The origin myth of my family – that I am descended from a courageous, good hearted and spiritually enlightened, seafaring captain who was beloved by all and could do no harm – and the origin myth of my nation as a fair, peaceful country built by good intentions are both wrong.   

But my great-grandfather was not the evil villain that I had long assumed him to be. 

During the 10 years after I began unpacking that box, I learned more about residential schools and I also came to understand how Canada still relies on idealistic, complicated and flawed human beings like my great grandfather to do its dirty work. I also learned that my father and I would not have existed were it not for one of the residential schools where my grandparents met and married.

Similarly, this country, and the wealth of the Canadian economy as we know it and on which we all rely, would not exist today if it weren’t for institutions and policies like residential schools. Canada was fueled into existence by cultural genocide, land dispossession and rapid industrial development. 

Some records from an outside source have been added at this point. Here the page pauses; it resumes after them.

-- ==== Sys2Proof/Laws/Registers.lean ====
section
/-! SUPPORT. Registers, flags and the indexed parts of the state: what was set is what is read, and every other one reads as before. -/

set_option Elab.async false

namespace Sys2Proof.Machine

/-! ### The register file -/

/-- A register that was set reads as the word set. -/
@[simp] theorem State.reg_setReg (a : Nat) (w : Word) (s : State) : (s.setReg a w).reg a = w := by
  have h := AMap.get_set_self a (regReset s.id.role a) w s.regs.file
  simp only [AMap.get] at h
  simpa only [State.reg, State.setReg] using h

/-- Every other register reads as before. -/
theorem State.reg_setReg_ne {a b : Nat} (h : b ≠ a) (w : Word) (s : State) : (s.setReg a w).reg b = s.reg b := by
  simp only [State.reg, State.setReg, AMap.find_set_ne h]

theorem State.reg_setFld_ne {a b : Nat} (h : b ≠ a) (f : Fld) (v : Nat) (s : State) : (s.setFld a f v).reg b = s.reg b :=
  State.reg_setReg_ne h _ s

theorem State.reg_seqUp_ne {a b : Nat} (h : b ≠ a) (s : State) : (s.seqUp a).reg b = s.reg b := State.reg_setFld_ne h _ _ s

/-- R50: an event changes no register but its status register. -/
theorem State.reg_raise_ne {a b : Nat} (h : b ≠ a) (f : Fld) (s : State) : (s.raise a f).reg b = s.reg b := by
  rw [State.raise, State.reg_seqUp_ne h, State.reg_setFld_ne h]

theorem State.reg_cond_ne {a b : Nat} (h : b ≠ a) (f : Fld) (c : Bool) (s : State) : (s.cond a f c).reg b = s.reg b := by
  unfold State.cond
  split
  · rfl
  · rw [State.reg_seqUp_ne h, State.reg_setFld_ne h]

/-- A field that was set reads as the low bits of what it was given. -/
theorem State.fld_setFld (a : Nat) (f : Fld) (hf : f.ok = true) (v : Nat) (s : State) :
    (s.setFld a f v).fld a f = v % 2 ^ (f.hi + 1 - f.lo) := by
  simp only [State.fld, State.setFld, State.reg_setReg, Fld.get_set f hf]

/-- A field apart from it reads as before. -/
theorem State.fld_setFld_apart (a : Nat) (f g : Fld) (hg : g.ok = true) (h : f.apart g = true) (v : Nat) (s : State) :
    (s.setFld a g v).fld a f = s.fld a f := by
  simp only [State.fld, State.setFld, State.reg_setReg, Fld.get_set_apart f g hg h]

theorem State.fld_setFld_ne {a b : Nat} (h : b ≠ a) (f g : Fld) (v : Nat) (s : State) : (s.setFld a g v).fld b f = s.fld b f := by
  simp only [State.fld, State.reg_setFld_ne h]

/-- A flag lies below SEQ. -/
def Fld.flag (f : Fld) : Bool := f.hi == f.lo && decide (f.hi < 16)

theorem Fld.flag_ok {f : Fld} (h : f.flag = true) : f.ok = true := by
  simp only [Fld.flag, Fld.ok, Bool.and_eq_true, beq_iff_eq, decide_eq_true_eq] at *; omega

theorem Fld.flag_apart_seq {f : Fld} (h : f.flag = true) : f.apart seqFld = true := by
  simp only [Fld.flag, Bool.and_eq_true, beq_iff_eq, decide_eq_true_eq] at h
  have e : f.hi < 16 := h.2
  simp [Fld.apart, seqFld, e]

theorem Fld.seq_apart_flag {f : Fld} (h : f.flag = true) : seqFld.apart f = true := by
  simp only [Fld.flag, Bool.and_eq_true, beq_iff_eq, decide_eq_true_eq] at h
  have e : f.hi < 16 := h.2
  simp [Fld.apart, seqFld, e]

/-- R50: an event leaves its flag set. -/
theorem State.fld_raise (a : Nat) (f : Fld) (hf : f.flag = true) (s : State) : (s.raise a f).fld a f = 1 := by
  have hw : f.hi + 1 - f.lo = 1 := by
    simp only [Fld.flag, Bool.and_eq_true, beq_iff_eq, decide_eq_true_eq] at hf; omega
  rw [State.raise, State.seqUp, State.fld_setFld_apart a f seqFld (by decide) (Fld.flag_apart_seq hf), State.fld_setFld a f (Fld.flag_ok hf), hw]
  rfl

/-- R50: SEQ advances by one, modulo 65,536, at each event. -/
theorem State.seq_raise (a : Nat) (f : Fld) (hf : f.flag = true) (s : State) :
    (s.raise a f).fld a seqFld = (s.fld a seqFld + 1) % 65536 := by
  rw [State.raise, State.seqUp, State.fld_setFld a seqFld (by decide), State.fld_setFld_apart a seqFld f (Fld.flag_ok hf) (Fld.seq_apart_flag hf)]
  rfl

/-- A condition flag follows its condition. -/
theorem State.fld_cond (a : Nat) (f : Fld) (hf : f.flag = true) (b : Bool) (s : State) : (s.cond a f b).fld a f = b2n b := by
  unfold State.cond
  split
  · assumption
  · have hw : f.hi + 1 - f.lo = 1 := by
      simp only [Fld.flag, Bool.and_eq_true, beq_iff_eq, decide_eq_true_eq] at hf; omega
    rw [State.seqUp, State.fld_setFld_apart a f seqFld (by decide) (Fld.flag_apart_seq hf), State.fld_setFld a f (Fld.flag_ok hf), hw]
    cases b <;> rfl

/-- A flag of the same register apart from the one an event sets reads as before. -/
theorem State.fld_raise_apart (a : Nat) (f g : Fld) (hg : g.flag = true) (hf : f.flag = true) (h : f.apart g = true) (s : State) :
    (s.raise a g).fld a f = s.fld a f := by
  rw [State.raise, State.seqUp, State.fld_setFld_apart a f seqFld (by decide) (Fld.flag_apart_seq hf), State.fld_setFld_apart a f g (Fld.flag_ok hg) h]

theorem State.fld_cond_apart (a : Nat) (f g : Fld) (hg : g.flag = true) (hf : f.flag = true) (h : f.apart g = true) (c : Bool) (s : State) :
    (s.cond a g c).fld a f = s.fld a f := by
  unfold State.cond
  split
  · rfl
  · rw [State.seqUp, State.fld_setFld_apart a f seqFld (by decide) (Fld.flag_apart_seq hf), State.fld_setFld_apart a f g (Fld.flag_ok hg) h]

theorem State.fld_raise_ne {a b : Nat} (h : b ≠ a) (f g : Fld) (s : State) : (s.raise a g).fld b f = s.fld b f := by
  simp only [State.fld, State.reg_raise_ne h]

theorem State.fld_cond_ne {a b : Nat} (h : b ≠ a) (f g : Fld) (c : Bool) (s : State) : (s.cond a g c).fld b f = s.fld b f := by
  simp only [State.fld, State.reg_cond_ne h]

/-- Registers follow from the register file and the role alone. -/
theorem State.reg_congr {s t : State} (h : t.regs.file = s.regs.file) (hr : t.id.role = s.id.role) (a : Nat) : t.reg a = s.reg a := by
  simp only [State.reg, h, hr]

theorem State.fld_congr {s t : State} (h : t.regs.file = s.regs.file) (hr : t.id.role = s.id.role) (a : Nat) (f : Fld) : t.fld a f = s.fld a f := by
  simp only [State.fld, State.reg_congr h hr]

/-! ### Counters -/

/-- The value of a census counter. -/
theorem State.count_bump (k n : Nat) (s : State) :
    (AMap.get k (0, 0) (s.bump k n).flt.counts).1 = ((AMap.get k (0, 0) s.flt.counts).1 + n) % 2 ^ 48 := by
  simp only [State.bump, AMap.get_set_self]

theorem State.count_bump_ne {k j : Nat} (h : j ≠ k) (n : Nat) (s : State) :
    AMap.get j (0, 0) (s.bump k n).flt.counts = AMap.get j (0, 0) s.flt.counts := by
  simp only [State.bump, AMap.get_set_ne h]

/-! ### Parts by index -/

@[simp] theorem State.port_setPort (p : Port) (x : PortS) (s : State) : (s.setPort p x).port p = x := by cases p <;> rfl
theorem State.port_setPort_ne {p q : Port} (h : q ≠ p) (x : PortS) (s : State) : (s.setPort p x).port q = s.port q := by
  cases p <;> cases q <;> first | rfl | exact absurd rfl h
@[simp] theorem State.port_modPort (p : Port) (f : PortS → PortS) (s : State) : (s.modPort p f).port p = f (s.port p) := State.port_setPort ..
theorem State.port_modPort_ne {p q : Port} (h : q ≠ p) (f : PortS → PortS) (s : State) : (s.modPort p f).port q = s.port q :=
  State.port_setPort_ne h ..
/-- Ports follow from the network part alone. -/
theorem State.port_congr {s t : State} (h : t.net.ports = s.net.ports) (p : Port) : t.port p = s.port p := by cases p <;> simp only [State.port, h]

@[simp] theorem State.chan_modChan (n : Nat) (f : ChanS → ChanS) (s : State) : (s.modChan n f).chan n = f (s.chan n) := AMap.get_set_self ..
theorem State.chan_modChan_ne {n m : Nat} (h : m ≠ n) (f : ChanS → ChanS) (s : State) : (s.modChan n f).chan m = s.chan m := AMap.get_set_ne h ..
@[simp] theorem State.pc_modPc (k : Nat) (f : PcS → PcS) (s : State) : (s.modPc k f).pc k = f (s.pc k) := AMap.get_set_self ..
theorem State.pc_modPc_ne {k j : Nat} (h : j ≠ k) (f : PcS → PcS) (s : State) : (s.modPc k f).pc j = s.pc j := AMap.get_set_ne h ..
@[simp] theorem PcS.bank_modBank (pos : Nat) (f : BankS → BankS) (x : PcS) : (x.modBank pos f).bank pos = f (x.bank pos) := AMap.get_set_self ..
@[simp] theorem State.bank_modBank (k pos : Nat) (f : BankS → BankS) (s : State) : (s.modBank k pos f).bank k pos = f (s.bank k pos) := by
  simp only [State.bank, State.modBank, State.pc_modPc, PcS.bank_modBank]
@[simp] theorem State.tier_modTier (t : Nat) (f : TierS → TierS) (s : State) : (s.modTier t f).tier t = f (s.tier t) := AMap.get_set_self ..
theorem State.tier_modTier_ne {t u : Nat} (h : u ≠ t) (f : TierS → TierS) (s : State) : (s.modTier t f).tier u = s.tier u := AMap.get_set_ne h ..
@[simp] theorem State.sensor_modSensor (i : Nat) (f : SensorS → SensorS) (s : State) : (s.modSensor i f).sensor i = f (s.sensor i) :=
  AMap.get_set_self ..
@[simp] theorem State.ent_modEnt (n : Nat) (f : TopoE → TopoE) (s : State) : (s.modEnt n f).ent n = f (s.ent n) := AMap.get_set_self ..
@[simp] theorem State.ctx_setCtx (q : Nat) (c : List Nat) (s : State) : (s.setCtx q c).ctx q = c := AMap.get_set_self ..
theorem State.ctx_setCtx_ne {q r : Nat} (h : r ≠ q) (c : List Nat) (s : State) : (s.setCtx q c).ctx r = s.ctx r := AMap.get_set_ne h ..
@[simp] theorem State.key_setKey (k : Nat) (x : KeyS) (s : State) : (s.setKey k x).key k = x := AMap.get_set_self ..
theorem State.key_setKey_ne {k j : Nat} (h : j ≠ k) (x : KeyS) (s : State) : (s.setKey k x).key j = s.key j := AMap.get_set_ne h ..

/-- Channels, tiers and pseudo-channels follow from the stack part alone. -/
theorem State.chan_congr {s t : State} (h : t.stack.chans = s.stack.chans) (n : Nat) : t.chan n = s.chan n := by simp only [State.chan, h]
theorem State.tier_congr {s t : State} (h : t.stack.tiers = s.stack.tiers) (n : Nat) : t.tier n = s.tier n := by simp only [State.tier, h]
theorem State.pc_congr {s t : State} (h : t.stack.pcs = s.stack.pcs) (n : Nat) : t.pc n = s.pc n := by simp only [State.pc, h]

/-! ### forEach -/

@[simp] theorem forEach_nil {α : Type} (f : α → State → State) (s : State) : forEach [] f s = s := rfl
@[simp] theorem forEach_cons {α : Type} (a : α) (l : List α) (f : α → State → State) (s : State) :
    forEach (a :: l) f s = forEach l f (f a s) := rfl

/-- What every step of a loop keeps, the loop keeps. -/
theorem forEach_keeps {α : Type} (P : State → Prop) (f : α → State → State) (hf : ∀ a s, P s → P (f a s)) :
    ∀ (l : List α) (s : State), P s → P (forEach l f s)
  | [], _, h => h
  | a :: l, s, h => forEach_keeps P f hf l (f a s) (hf a s h)

/-- A part of the state that no step of a loop changes, the loop does not change. -/
theorem forEach_same {α β : Type} (g : State → β) (f : α → State → State) (hf : ∀ a s, g (f a s) = g s) (l : List α) (s : State) :
    g (forEach l f s) = g s :=
  forEach_keeps (fun t => g t = g s) f (fun a t h => (hf a t).trans h) l s rfl

@[simp] theorem when_true (f : State → State) (s : State) : when true f s = f s := rfl
@[simp] theorem when_false (f : State → State) (s : State) : when false f s = s := rfl

end Sys2Proof.Machine
end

The frontier continues to expand. But will it do so with a recognition of Indigenous autonomy and Two-Eyed Seeing, or continue repeating the mistakes and lies of the past? 

My family pilgrimage to bring our truth to light spanned four generations linked by blood, the ocean and the written word. Each step of my journey and theirs was compelled by love, idealism, mistakes and necessity. As one survivor of one of the residential schools where my ancestors worked told me in 2018, after I disclosed to her my family origins: “You have to keep speaking and sharing what you feel about this history of residential schools. If you don’t, you’ll be trapped there too.”